_EXERCISE REQUIREMENTS_
Retype every entry precisely and keep each line whole.

_DATA PROVIDED_

-- ==== Sys2Proof/Tests/Slice0.lean ====
section
/-! SUPPORT. Tests. Expected results are taken from spec/95_test_vectors.md (section and row in the comment above each
group) or from the rule named there, never from the model. Then one witness per hypothesis of the statements. -/

namespace Sys2Proof.Tests

open Sys2Proof.Machine

/-- A small state with nothing presented and nothing answered. -/
def mk (acc : Byte) (buf : List Byte) (crcErr ovf : Bool) : State :=
  { acc := acc, buf := buf, crcErr := crcErr, ovf := ovf, inputs := [], rsps := [] }

/-- What one command did: the registers after it, and the response. -/
def seen (r : Result) : Option (Byte × List Byte × Bool × Bool × Option Response) :=
  match r with
  | .next t => some (t.acc, t.buf, t.crcErr, t.ovf, t.rsps.getLast?)
  | .fault _ => none
  | .refused _ => none

/-- The instruction a word decodes to, or why it is none. -/
def read (w : Cmd) : Option Instr := (decode w).toOption

-- WellFormed: an ill-formed term for each check (R67: N in 1..32, M in 1..4).
theorem test_wf_refuses_width_zero : (Instr.sx 0 1 .le).wellFormed = false := by decide
theorem test_wf_refuses_width_33 : (Instr.sx 33 4 .le).wellFormed = false := by decide
theorem test_wf_refuses_sx_count_zero : (Instr.sx 8 0 .le).wellFormed = false := by decide
theorem test_wf_refuses_sx_count_5 : (Instr.sx 8 5 .le).wellFormed = false := by decide
theorem test_wf_refuses_em_count_zero : (Instr.em 0 .be).wellFormed = false := by decide
theorem test_wf_refuses_em_count_5 : (Instr.em 5 .be).wellFormed = false := by decide
theorem test_wf_accepts_wide_field_in_small_buffer : (Instr.sx 32 1 .le).wellFormed = true := by decide
theorem test_wf_accepts_em_4 : (Instr.em 4 .be).wellFormed = true := by decide

-- Decoding: words written out bit by bit from the format tables R62, R63, R65, R66 and the opcodes of R64.
theorem test_decode_clr : read 0b0001000000000000#16 = some .clr := by decide
theorem test_decode_rdst : read 0b0010000000000000#16 = some .rdst := by decide
theorem test_decode_crci : read 0b0100000000000000#16 = some .crci := by decide
theorem test_decode_crcb : read 0b0101000010111110#16 = some (.crcb 0xBE#8) := by decide
theorem test_decode_crcr : read 0b0110000000000000#16 = some .crcr := by decide
theorem test_decode_crcv : read 0b0111000010010010#16 = some (.crcv 0x92#8) := by decide
theorem test_decode_push : read 0b1000000011000000#16 = some (.push 0xC0#8) := by decide
theorem test_decode_sx_24_3_be : read 0b1010000010111101#16 = some (.sx 24 3 .be) := by decide
theorem test_decode_sx_1_1_le : read 0b1010000000000000#16 = some (.sx 1 1 .le) := by decide
theorem test_decode_sx_32_4_be : read 0b1010000011111111#16 = some (.sx 32 4 .be) := by decide
theorem test_decode_em_2_be : read 0b1011000000000011#16 = some (.em 2 .be) := by decide
theorem test_decode_em_4_be : read 0b1011000000000111#16 = some (.em 4 .be) := by decide
-- Section 3.5: illegal words.
theorem test_decode_illegal_words :
    [0x0000#16, 0xFFFF#16, 0x3000#16, 0x9000#16, 0xC000#16, 0xD123#16, 0xE0FF#16, 0x1001#16, 0x2800#16, 0x4010#16,
     0x6001#16, 0x5100#16, 0x7F92#16, 0x8865#16, 0xA800#16, 0xB008#16, 0xB0FB#16].all
      (fun w => (read w).isNone) = true := by decide
-- Section 3.6: encodings.
theorem test_encode_words :
    [encode (.sx 1 1 .le), encode (.sx 8 1 .be), encode (.sx 12 2 .be), encode (.sx 16 2 .le), encode (.sx 24 3 .le),
     encode (.sx 32 4 .be), encode (.em 1 .le), encode (.em 2 .le), encode (.em 4 .be), encode (.crcb 0xBE#8),
     encode (.crcv 0x92#8), encode (.push 0xC0#8)] =
    [0xA000#16, 0xA039#16, 0xA05B#16, 0xA07A#16, 0xA0BC#16, 0xA0FF#16, 0xB000#16, 0xB002#16, 0xB007#16, 0x50BE#16,
     0x7092#16, 0x80C0#16] := by decide
theorem test_table_word_is_decoded : decodeTableWord 16 0xA0BD = some (.sx 24 3 .be) := by decide

-- Section 2.1: the CRC algorithm.
theorem test_crc_bit : [crc8Bit 0xFE#8, crc8Bit 0x41#8, crc8Bit 0x80#8, crc8Bit 0x98#8] =
    [0xCD#8, 0x82#8, 0x31#8, 0x01#8] := by decide
theorem test_crc_of_01_02 : computeCrc8 [0x01#8, 0x02#8] = 0x17#8 := by decide +kernel
theorem test_crc_of_nothing : computeCrc8 [] = 0xFF#8 := by decide
theorem test_crc_of_deadbeef : computeCrc8 [0xDE#8, 0xAD#8, 0xBE#8, 0xEF#8] = 0x69#8 := by decide +kernel
theorem test_crc_of_ascii_digits :
    computeCrc8 [0x31#8, 0x32#8, 0x33#8, 0x34#8, 0x35#8, 0x36#8, 0x37#8, 0x38#8, 0x39#8] = 0xF7#8 := by decide +kernel
-- Section 2.2: the table.
theorem test_crc_table_entries : [0x01#8, 0x80#8, 0xFF#8, 0x9F#8].map crc8Table = [0x31#8, 0x7A#8, 0xAC#8, 0x17#8] := by
  decide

_RESPONSE TO THE EXERCISE_
-- ==== Sys2Proof/Tests/Slice0.lean ====
section
/-! SUPPORT. Tests. Expected results are taken from spec/95_test_vectors.md (section and row in the comment above each
group) or from the rule named there, never from the model. Then one witness per hypothesis of the statements. -/

namespace Sys2Proof.Tests

open Sys2Proof.Machine

/-- A small state with nothing presented and nothing answered. -/
def mk (acc : Byte) (buf : List Byte) (crcErr ovf : Bool) : State :=
  { acc := acc, buf := buf, crcErr := crcErr, ovf := ovf, inputs := [], rsps := [] }

/-- What one command did: the registers after it, and the response. -/
def seen (r : Result) : Option (Byte × List Byte × Bool × Bool × Option Response) :=
  match r with
  | .next t => some (t.acc, t.buf, t.crcErr, t.ovf, t.rsps.getLast?)
  | .fault _ => none
  | .refused _ => none

/-- The instruction a word decodes to, or why it is none. -/
def read (w : Cmd) : Option Instr := (decode w).toOption

-- WellFormed: an ill-formed term for each check (R67: N in 1..32, M in 1..4).
theorem test_wf_refuses_width_zero : (Instr.sx 0 1 .le).wellFormed = false := by decide
theorem test_wf_refuses_width_33 : (Instr.sx 33 4 .le).wellFormed = false := by decide
theorem test_wf_refuses_sx_count_zero : (Instr.sx 8 0 .le).wellFormed = false := by decide
theorem test_wf_refuses_sx_count_5 : (Instr.sx 8 5 .le).wellFormed = false := by decide
theorem test_wf_refuses_em_count_zero : (Instr.em 0 .be).wellFormed = false := by decide
theorem test_wf_refuses_em_count_5 : (Instr.em 5 .be).wellFormed = false := by decide
theorem test_wf_accepts_wide_field_in_small_buffer : (Instr.sx 32 1 .le).wellFormed = true := by decide
theorem test_wf_accepts_em_4 : (Instr.em 4 .be).wellFormed = true := by decide

-- Decoding: words written out bit by bit from the format tables R62, R63, R65, R66 and the opcodes of R64.
theorem test_decode_clr : read 0b0001000000000000#16 = some .clr := by decide
theorem test_decode_rdst : read 0b0010000000000000#16 = some .rdst := by decide
theorem test_decode_crci : read 0b0100000000000000#16 = some .crci := by decide
theorem test_decode_crcb : read 0b0101000010111110#16 = some (.crcb 0xBE#8) := by decide
theorem test_decode_crcr : read 0b0110000000000000#16 = some .crcr := by decide
theorem test_decode_crcv : read 0b0111000010010010#16 = some (.crcv 0x92#8) := by decide
theorem test_decode_push : read 0b1000000011000000#16 = some (.push 0xC0#8) := by decide
theorem test_decode_sx_24_3_be : read 0b1010000010111101#16 = some (.sx 24 3 .be) := by decide
theorem test_decode_sx_1_1_le : read 0b1010000000000000#16 = some (.sx 1 1 .le) := by decide
theorem test_decode_sx_32_4_be : read 0b1010000011111111#16 = some (.sx 32 4 .be) := by decide
theorem test_decode_em_2_be : read 0b1011000000000011#16 = some (.em 2 .be) := by decide
theorem test_decode_em_4_be : read 0b1011000000000111#16 = some (.em 4 .be) := by decide
-- Section 3.5: illegal words.
theorem test_decode_illegal_words :
    [0x0000#16, 0xFFFF#16, 0x3000#16, 0x9000#16, 0xC000#16, 0xD123#16, 0xE0FF#16, 0x1001#16, 0x2800#16, 0x4010#16,
     0x6001#16, 0x5100#16, 0x7F92#16, 0x8865#16, 0xA800#16, 0xB008#16, 0xB0FB#16].all
      (fun w => (read w).isNone) = true := by decide
-- Section 3.6: encodings.
theorem test_encode_words :
    [encode (.sx 1 1 .le), encode (.sx 8 1 .be), encode (.sx 12 2 .be), encode (.sx 16 2 .le), encode (.sx 24 3 .le),
     encode (.sx 32 4 .be), encode (.em 1 .le), encode (.em 2 .le), encode (.em 4 .be), encode (.crcb 0xBE#8),
     encode (.crcv 0x92#8), encode (.push 0xC0#8)] =
    [0xA000#16, 0xA039#16, 0xA05B#16, 0xA07A#16, 0xA0BC#16, 0xA0FF#16, 0xB000#16, 0xB002#16, 0xB007#16, 0x50BE#16,
     0x7092#16, 0x80C0#16] := by decide
theorem test_table_word_is_decoded : decodeTableWord 16 0xA0BD = some (.sx 24 3 .be) := by decide

-- Section 2.1: the CRC algorithm.
theorem test_crc_bit : [crc8Bit 0xFE#8, crc8Bit 0x41#8, crc8Bit 0x80#8, crc8Bit 0x98#8] =
    [0xCD#8, 0x82#8, 0x31#8, 0x01#8] := by decide
theorem test_crc_of_01_02 : computeCrc8 [0x01#8, 0x02#8] = 0x17#8 := by decide +kernel
theorem test_crc_of_nothing : computeCrc8 [] = 0xFF#8 := by decide
theorem test_crc_of_deadbeef : computeCrc8 [0xDE#8, 0xAD#8, 0xBE#8, 0xEF#8] = 0x69#8 := by decide +kernel
theorem test_crc_of_ascii_digits :
    computeCrc8 [0x31#8, 0x32#8, 0x33#8, 0x34#8, 0x35#8, 0x36#8, 0x37#8, 0x38#8, 0x39#8] = 0xF7#8 := by decide +kernel
-- Section 2.2: the table.
theorem test_crc_table_entries : [0x01#8, 0x80#8, 0xFF#8, 0x9F#8].map crc8Table = [0x31#8, 0x7A#8, 0xAC#8, 0x17#8] := by
  decide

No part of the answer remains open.